Cluster analysis (CA) by Ward for Dzierżno Duże Reservoir

Fig. 6

Results of PCA analysis for Dzierżno Duże Reservoir

In conclusion, taking into account the level of industrialization of the studied area, it is very difficult to identify a single source for selected toxic elements in the bottom sediments of the Dzierżno Duże Reservoir. Moreover, the contamination and ecological risk levels, as well as the results of statistical analysis indicate that the major contaminants in the analyzed sediments, which pose the greatest threat to the environment, are Cd, Pb, Zn, and As. The conducted research indicates the necessity of combining chemical analyzes of sediments and ecological risk posed by toxic elements with in-depth statistical analysis, which will allow to determine a probable source of their origin.

Conclusion

In this study, different groups of indices were successfully used to assess the levels of contamination and ecological risk of nine metals (Al, Cd, Cr, Cu, Fe, Mn, Ni, Pb, and Zn) and one metalloid (As) in bottom sediments of the Dzierżno Duże Reservoir located in the key anthropogenic “hot spot” area. In general, the level of contamination and ecological risk associated with the presence of toxic elements in studied sediments, were very high. The highest risk poses Cd, As, Zn, and Pb. Taking into account high industrialization and urbanization of the research area, it can be assumed that toxic elements are probably of anthropogenic origin (except Mn). With reference to the above findings, it must be emphasized that comprehensive analysis of the contamination level and ecological risk of toxic elements in the bottom sediments constitute the basis in assessing the ecological state of water bodies. This is particularly important in case of reservoirs located in the key anthropogenic “hot spot” areas such as Upper Silesia, where all water bodies are of anthropogenic origin. It should be note that water bodies are an integral part of ecological networks in urban and industrial areas and they have important economic, environmental and landscape role. Therefore, for proper assessment of the contamination and ecological risk levels posed by metals and metalloids, determination of their potential source of origin is necessary. In this case, detailed statistical analysis is required.
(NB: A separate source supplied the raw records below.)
-- ==== Sys2Proof/Machine/Control.lean ====
section
/-! DEFINITION. The control command END (42_control R151) and the sequencer, which decides what a step does
before any command runs (R150). -/

namespace Sys2Proof.Machine

/-- END (R151): `STATUS.HALT <- 1`, PC not changed. -/
def execEndRun (s : State) : Host.Outcome State Fault Refusal := .next s.markHalted

/-- What the sequencer finds at the start of a step. -/
inductive Sequenced where
  /-- The block is stopped: no step. -/
  | stopped
  /-- The sequencer raises FETCH or ILLEGAL. -/
  | raises (k : Cause)
  /-- This command executes. -/
  | executes (i : Instr)
deriving DecidableEq, Repr

/-- R150's step up to `execute cmd`: stopped, then FETCH, then ILLEGAL, then the command (the order of
60_exceptions R170). -/
def sequence (s : State) : Sequenced :=
  if s.stopped then .stopped
  else if !s.canFetch then .raises .fetch
  else match decode s.fetchWord with
    | .command i => .executes i
    | .illegal _ => .raises .illegal

end Sys2Proof.Machine
end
The combination of the abovementioned components, allows an accurate assessment of the ecological status of water bodies.

Notes

Acknowledgements

This work was supported by the National Fund for Environmental Protection and Water Management under the “Program for the reclamation of dam reservoirs in the catchment area of Kłodnica River” (“Program rekultywacji zbiorników zaporowych w zlewni Kłodnicy”, in Polish), developed by the Institute of Environmental Engineering Polish Academy of Sciences in Zabrze, University of Silesia in Katowice, Institute for Ecology of Industrial Areas and Małopolska Grupa Geodezyjno-Projektowa S.A. for the Regional Water Management Board in Gliwice. We would like to thank the University of Silesia in Katowice, Institute for Ecology of Industrial Areas and Małopolska Grupa Geodezyjno-Projektowa S.A. for their support in the course of our work under the above Program. Many thanks to Joanna Kernert for the contribution in data capture necessary to develop the Program based on which this work was created.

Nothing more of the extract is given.